[Start of section]

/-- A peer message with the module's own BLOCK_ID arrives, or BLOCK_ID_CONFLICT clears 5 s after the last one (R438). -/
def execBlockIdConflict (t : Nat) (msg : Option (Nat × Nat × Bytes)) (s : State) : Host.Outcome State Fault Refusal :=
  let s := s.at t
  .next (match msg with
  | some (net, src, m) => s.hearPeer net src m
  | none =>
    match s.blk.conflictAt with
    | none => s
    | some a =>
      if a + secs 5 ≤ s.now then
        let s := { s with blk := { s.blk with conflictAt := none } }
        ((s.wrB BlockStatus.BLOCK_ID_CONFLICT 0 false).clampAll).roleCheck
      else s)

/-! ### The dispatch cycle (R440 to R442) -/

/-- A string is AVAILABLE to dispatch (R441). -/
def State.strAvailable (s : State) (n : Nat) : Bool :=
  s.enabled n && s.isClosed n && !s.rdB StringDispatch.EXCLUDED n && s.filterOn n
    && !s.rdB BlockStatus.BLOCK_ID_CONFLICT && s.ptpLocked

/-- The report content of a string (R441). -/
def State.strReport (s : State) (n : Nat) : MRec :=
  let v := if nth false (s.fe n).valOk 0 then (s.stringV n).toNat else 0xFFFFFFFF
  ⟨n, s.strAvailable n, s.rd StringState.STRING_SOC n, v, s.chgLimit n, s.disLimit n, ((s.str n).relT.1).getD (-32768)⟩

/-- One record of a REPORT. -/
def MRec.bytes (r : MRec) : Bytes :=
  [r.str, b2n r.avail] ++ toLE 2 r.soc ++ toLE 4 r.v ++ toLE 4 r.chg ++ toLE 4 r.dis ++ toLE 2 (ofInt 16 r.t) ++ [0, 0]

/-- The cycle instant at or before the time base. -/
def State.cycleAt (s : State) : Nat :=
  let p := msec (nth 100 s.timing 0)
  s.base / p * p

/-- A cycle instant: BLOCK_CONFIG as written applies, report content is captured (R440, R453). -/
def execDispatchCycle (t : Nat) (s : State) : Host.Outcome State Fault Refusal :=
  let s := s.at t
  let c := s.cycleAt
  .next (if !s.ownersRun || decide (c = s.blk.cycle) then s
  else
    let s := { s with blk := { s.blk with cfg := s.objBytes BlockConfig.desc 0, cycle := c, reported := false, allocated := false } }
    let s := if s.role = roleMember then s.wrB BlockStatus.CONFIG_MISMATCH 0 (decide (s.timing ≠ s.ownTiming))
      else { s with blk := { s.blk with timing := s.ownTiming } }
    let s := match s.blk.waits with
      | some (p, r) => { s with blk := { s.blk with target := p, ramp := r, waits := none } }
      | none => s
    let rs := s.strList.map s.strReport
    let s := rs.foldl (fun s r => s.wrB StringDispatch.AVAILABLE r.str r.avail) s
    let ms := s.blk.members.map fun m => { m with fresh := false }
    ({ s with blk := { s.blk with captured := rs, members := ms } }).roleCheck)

[End of section]
[Start of section]

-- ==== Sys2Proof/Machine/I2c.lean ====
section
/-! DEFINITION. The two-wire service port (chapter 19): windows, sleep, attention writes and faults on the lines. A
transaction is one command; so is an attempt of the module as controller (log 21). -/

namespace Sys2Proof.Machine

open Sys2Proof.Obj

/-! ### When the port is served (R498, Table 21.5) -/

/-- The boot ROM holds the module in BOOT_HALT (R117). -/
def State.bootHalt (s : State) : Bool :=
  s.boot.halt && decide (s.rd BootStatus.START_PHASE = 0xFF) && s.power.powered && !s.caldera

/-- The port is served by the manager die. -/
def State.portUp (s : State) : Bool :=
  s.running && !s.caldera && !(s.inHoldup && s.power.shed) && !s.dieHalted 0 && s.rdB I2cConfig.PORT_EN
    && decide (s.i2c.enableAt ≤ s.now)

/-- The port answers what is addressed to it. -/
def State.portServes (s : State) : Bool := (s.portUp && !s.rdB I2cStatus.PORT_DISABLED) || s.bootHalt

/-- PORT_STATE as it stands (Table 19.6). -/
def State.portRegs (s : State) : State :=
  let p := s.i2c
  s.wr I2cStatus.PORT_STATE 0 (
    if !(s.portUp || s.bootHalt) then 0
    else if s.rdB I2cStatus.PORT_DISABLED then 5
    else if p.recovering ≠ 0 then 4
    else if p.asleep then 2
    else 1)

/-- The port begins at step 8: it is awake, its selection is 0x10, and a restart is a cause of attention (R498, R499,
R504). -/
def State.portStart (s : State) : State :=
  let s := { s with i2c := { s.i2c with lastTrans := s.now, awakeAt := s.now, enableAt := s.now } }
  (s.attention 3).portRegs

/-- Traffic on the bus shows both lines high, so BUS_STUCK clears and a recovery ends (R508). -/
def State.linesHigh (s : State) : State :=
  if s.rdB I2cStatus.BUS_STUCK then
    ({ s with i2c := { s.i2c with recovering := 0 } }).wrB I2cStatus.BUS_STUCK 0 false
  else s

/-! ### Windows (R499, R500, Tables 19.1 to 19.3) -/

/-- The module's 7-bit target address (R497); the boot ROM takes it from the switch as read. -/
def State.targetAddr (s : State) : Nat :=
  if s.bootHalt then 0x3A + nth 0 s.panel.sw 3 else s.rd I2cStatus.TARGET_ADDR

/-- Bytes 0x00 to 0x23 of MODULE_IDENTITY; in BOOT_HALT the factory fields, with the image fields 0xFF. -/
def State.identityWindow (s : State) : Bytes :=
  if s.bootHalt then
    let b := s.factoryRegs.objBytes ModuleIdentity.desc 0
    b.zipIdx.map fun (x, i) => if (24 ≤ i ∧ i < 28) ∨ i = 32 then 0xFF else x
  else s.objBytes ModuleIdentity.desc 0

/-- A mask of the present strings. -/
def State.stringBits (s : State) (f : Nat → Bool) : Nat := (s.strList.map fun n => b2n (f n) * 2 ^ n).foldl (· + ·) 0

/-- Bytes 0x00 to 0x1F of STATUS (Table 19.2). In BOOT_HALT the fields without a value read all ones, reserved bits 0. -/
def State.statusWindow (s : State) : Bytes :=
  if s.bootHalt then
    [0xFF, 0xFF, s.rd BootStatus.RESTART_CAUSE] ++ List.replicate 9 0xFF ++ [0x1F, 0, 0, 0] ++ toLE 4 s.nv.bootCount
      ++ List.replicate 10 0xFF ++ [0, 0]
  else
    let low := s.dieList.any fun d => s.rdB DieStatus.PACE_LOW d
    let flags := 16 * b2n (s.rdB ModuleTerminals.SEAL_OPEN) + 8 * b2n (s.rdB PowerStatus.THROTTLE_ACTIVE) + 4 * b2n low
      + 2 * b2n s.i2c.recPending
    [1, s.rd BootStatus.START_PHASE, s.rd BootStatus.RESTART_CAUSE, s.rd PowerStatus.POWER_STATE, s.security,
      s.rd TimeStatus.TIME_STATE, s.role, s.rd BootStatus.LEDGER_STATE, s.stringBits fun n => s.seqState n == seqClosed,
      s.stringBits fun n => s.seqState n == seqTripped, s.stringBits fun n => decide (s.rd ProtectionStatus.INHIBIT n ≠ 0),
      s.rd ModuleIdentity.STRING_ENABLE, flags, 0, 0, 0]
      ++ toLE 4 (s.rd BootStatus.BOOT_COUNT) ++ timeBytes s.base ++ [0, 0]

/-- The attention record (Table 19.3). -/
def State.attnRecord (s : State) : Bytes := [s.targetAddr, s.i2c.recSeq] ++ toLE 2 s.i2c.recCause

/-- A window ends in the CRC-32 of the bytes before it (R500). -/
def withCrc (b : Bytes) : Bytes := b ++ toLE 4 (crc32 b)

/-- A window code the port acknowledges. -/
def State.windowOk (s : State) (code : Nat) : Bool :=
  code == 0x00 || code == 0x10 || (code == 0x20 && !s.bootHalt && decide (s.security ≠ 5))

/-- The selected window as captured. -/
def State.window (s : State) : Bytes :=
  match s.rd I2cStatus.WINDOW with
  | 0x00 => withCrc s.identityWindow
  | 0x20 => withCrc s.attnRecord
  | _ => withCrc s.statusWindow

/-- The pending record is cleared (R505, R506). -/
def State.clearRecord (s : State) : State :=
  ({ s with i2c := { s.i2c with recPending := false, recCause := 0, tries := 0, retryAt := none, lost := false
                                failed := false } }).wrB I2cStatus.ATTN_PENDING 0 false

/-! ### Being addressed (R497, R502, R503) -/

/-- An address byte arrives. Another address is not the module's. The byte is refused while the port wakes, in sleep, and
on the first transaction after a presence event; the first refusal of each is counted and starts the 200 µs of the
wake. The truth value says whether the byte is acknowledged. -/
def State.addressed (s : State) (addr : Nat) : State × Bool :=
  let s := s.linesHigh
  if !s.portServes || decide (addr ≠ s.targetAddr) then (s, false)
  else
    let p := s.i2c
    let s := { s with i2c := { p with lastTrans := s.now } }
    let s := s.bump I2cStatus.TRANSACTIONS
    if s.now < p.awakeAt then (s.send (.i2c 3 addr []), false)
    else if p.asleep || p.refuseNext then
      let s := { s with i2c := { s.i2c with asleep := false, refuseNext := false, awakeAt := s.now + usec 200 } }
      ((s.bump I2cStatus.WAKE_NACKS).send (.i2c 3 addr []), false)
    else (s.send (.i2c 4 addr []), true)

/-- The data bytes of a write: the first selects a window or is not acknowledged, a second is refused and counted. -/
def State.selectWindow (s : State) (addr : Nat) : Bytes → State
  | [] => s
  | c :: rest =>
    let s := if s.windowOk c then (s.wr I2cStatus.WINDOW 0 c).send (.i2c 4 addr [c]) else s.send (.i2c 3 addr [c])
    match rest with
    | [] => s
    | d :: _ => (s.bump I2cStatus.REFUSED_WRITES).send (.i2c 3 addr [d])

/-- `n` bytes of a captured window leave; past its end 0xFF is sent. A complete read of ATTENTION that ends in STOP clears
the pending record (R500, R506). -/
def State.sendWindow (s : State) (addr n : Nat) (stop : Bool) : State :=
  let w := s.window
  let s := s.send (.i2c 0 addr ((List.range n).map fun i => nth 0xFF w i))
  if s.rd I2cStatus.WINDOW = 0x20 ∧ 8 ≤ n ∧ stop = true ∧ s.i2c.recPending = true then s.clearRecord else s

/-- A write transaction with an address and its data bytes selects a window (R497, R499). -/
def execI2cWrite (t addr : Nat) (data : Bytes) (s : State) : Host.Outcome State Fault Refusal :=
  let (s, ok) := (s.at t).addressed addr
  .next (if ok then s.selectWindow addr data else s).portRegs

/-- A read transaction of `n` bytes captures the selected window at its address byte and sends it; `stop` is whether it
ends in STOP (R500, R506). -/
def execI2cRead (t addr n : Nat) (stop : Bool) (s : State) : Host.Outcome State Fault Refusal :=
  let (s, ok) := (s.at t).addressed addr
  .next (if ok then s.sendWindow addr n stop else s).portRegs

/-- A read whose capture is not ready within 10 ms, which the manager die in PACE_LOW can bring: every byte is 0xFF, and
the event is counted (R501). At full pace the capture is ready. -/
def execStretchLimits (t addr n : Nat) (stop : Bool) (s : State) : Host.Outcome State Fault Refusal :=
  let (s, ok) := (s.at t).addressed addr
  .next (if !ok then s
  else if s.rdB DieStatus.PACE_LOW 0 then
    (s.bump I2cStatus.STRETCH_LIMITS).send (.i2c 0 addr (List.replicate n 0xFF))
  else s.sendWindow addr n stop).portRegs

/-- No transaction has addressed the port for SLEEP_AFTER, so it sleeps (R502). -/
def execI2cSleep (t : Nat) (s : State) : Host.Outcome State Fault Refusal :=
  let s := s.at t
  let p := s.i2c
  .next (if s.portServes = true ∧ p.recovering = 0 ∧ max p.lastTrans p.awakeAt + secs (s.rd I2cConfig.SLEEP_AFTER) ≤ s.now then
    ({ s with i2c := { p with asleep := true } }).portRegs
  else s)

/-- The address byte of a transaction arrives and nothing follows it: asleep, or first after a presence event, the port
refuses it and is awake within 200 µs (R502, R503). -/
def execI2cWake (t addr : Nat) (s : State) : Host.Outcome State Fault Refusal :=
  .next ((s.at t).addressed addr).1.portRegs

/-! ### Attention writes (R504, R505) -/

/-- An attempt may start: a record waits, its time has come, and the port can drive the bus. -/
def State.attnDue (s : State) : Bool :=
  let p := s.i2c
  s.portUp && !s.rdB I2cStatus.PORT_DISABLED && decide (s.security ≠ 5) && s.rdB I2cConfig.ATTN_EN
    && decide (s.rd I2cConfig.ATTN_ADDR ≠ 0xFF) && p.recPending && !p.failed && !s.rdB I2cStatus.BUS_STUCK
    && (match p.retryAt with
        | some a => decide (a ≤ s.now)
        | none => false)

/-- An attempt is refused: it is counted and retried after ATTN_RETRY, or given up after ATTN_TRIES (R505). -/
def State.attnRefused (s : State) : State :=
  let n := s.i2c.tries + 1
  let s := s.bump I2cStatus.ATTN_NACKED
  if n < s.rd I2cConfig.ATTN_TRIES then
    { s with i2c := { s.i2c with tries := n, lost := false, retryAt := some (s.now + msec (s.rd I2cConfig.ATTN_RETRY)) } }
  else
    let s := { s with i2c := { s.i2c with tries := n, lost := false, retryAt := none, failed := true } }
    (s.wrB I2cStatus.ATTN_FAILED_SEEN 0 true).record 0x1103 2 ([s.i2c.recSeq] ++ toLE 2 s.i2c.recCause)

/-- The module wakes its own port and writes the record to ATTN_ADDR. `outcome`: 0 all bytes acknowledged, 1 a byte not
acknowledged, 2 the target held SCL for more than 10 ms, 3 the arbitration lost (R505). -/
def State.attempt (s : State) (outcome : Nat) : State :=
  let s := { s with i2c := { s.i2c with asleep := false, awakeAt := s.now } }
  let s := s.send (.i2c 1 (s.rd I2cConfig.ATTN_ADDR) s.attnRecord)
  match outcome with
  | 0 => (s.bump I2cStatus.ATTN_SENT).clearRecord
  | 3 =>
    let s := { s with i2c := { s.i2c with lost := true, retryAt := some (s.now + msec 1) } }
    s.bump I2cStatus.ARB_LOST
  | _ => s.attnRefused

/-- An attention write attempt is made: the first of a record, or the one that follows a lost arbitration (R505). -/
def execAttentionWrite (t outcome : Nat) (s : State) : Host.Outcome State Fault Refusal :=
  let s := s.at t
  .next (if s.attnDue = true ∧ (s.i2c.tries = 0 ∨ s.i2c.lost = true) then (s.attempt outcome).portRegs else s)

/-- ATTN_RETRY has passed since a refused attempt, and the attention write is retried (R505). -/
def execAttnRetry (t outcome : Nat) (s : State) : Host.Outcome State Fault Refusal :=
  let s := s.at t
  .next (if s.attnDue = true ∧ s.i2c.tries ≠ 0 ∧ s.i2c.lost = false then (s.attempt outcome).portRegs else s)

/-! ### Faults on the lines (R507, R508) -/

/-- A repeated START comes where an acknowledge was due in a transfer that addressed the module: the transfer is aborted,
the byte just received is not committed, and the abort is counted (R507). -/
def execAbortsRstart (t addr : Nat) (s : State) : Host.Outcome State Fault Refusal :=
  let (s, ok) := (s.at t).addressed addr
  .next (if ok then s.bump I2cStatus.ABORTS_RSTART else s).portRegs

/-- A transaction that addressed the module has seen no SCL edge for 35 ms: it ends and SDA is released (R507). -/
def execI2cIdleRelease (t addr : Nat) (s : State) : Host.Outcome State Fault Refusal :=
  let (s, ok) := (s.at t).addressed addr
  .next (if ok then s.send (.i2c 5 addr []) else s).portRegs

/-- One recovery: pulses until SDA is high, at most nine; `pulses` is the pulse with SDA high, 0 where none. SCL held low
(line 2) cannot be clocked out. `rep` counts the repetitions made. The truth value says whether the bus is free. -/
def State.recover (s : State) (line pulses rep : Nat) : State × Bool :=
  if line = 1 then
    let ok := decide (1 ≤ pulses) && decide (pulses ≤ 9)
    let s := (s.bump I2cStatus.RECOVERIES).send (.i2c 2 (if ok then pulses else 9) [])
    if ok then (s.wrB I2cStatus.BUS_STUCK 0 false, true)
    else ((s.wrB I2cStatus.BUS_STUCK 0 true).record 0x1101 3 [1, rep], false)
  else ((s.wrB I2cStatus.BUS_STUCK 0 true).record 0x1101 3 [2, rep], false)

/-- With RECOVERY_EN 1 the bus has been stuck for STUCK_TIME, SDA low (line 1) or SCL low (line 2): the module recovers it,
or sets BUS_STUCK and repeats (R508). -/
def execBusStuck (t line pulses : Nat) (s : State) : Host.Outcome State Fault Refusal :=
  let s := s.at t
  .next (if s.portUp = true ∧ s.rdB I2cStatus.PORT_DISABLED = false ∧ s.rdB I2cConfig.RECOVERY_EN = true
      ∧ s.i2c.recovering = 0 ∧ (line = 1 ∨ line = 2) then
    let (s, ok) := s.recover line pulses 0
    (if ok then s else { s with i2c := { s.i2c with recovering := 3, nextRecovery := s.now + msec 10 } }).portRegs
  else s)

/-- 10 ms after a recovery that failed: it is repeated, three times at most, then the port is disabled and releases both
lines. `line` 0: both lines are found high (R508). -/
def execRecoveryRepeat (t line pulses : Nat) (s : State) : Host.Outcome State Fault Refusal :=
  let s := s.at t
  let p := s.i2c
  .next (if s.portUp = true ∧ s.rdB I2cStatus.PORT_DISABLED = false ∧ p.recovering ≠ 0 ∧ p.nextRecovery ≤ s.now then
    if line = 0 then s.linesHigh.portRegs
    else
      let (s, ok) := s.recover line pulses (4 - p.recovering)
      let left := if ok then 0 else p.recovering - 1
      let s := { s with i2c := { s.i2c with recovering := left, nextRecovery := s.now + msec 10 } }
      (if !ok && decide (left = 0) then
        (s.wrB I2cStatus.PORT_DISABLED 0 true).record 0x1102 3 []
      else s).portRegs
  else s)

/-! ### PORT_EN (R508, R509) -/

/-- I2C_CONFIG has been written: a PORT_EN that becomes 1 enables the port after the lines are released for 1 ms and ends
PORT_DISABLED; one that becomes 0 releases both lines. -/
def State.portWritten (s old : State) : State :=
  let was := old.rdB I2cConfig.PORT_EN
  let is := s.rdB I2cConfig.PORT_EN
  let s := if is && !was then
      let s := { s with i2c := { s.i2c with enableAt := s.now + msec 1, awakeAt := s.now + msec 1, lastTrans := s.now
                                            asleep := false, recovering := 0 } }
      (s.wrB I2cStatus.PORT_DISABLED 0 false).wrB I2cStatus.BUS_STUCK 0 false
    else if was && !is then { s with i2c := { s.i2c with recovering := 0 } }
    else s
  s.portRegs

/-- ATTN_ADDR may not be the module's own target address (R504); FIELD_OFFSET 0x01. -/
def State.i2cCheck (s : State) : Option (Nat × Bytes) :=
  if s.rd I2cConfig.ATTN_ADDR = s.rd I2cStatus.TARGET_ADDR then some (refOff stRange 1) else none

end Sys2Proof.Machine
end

[End of section]

Exercise description: Search the listing for "roleCheck" and copy each line holding it.

The completed task:
        ((s.wrB BlockStatus.BLOCK_ID_CONFLICT 0 false).clampAll).roleCheck
    ({ s with blk := { s.blk with captured := rs, members := ms } }).roleCheck)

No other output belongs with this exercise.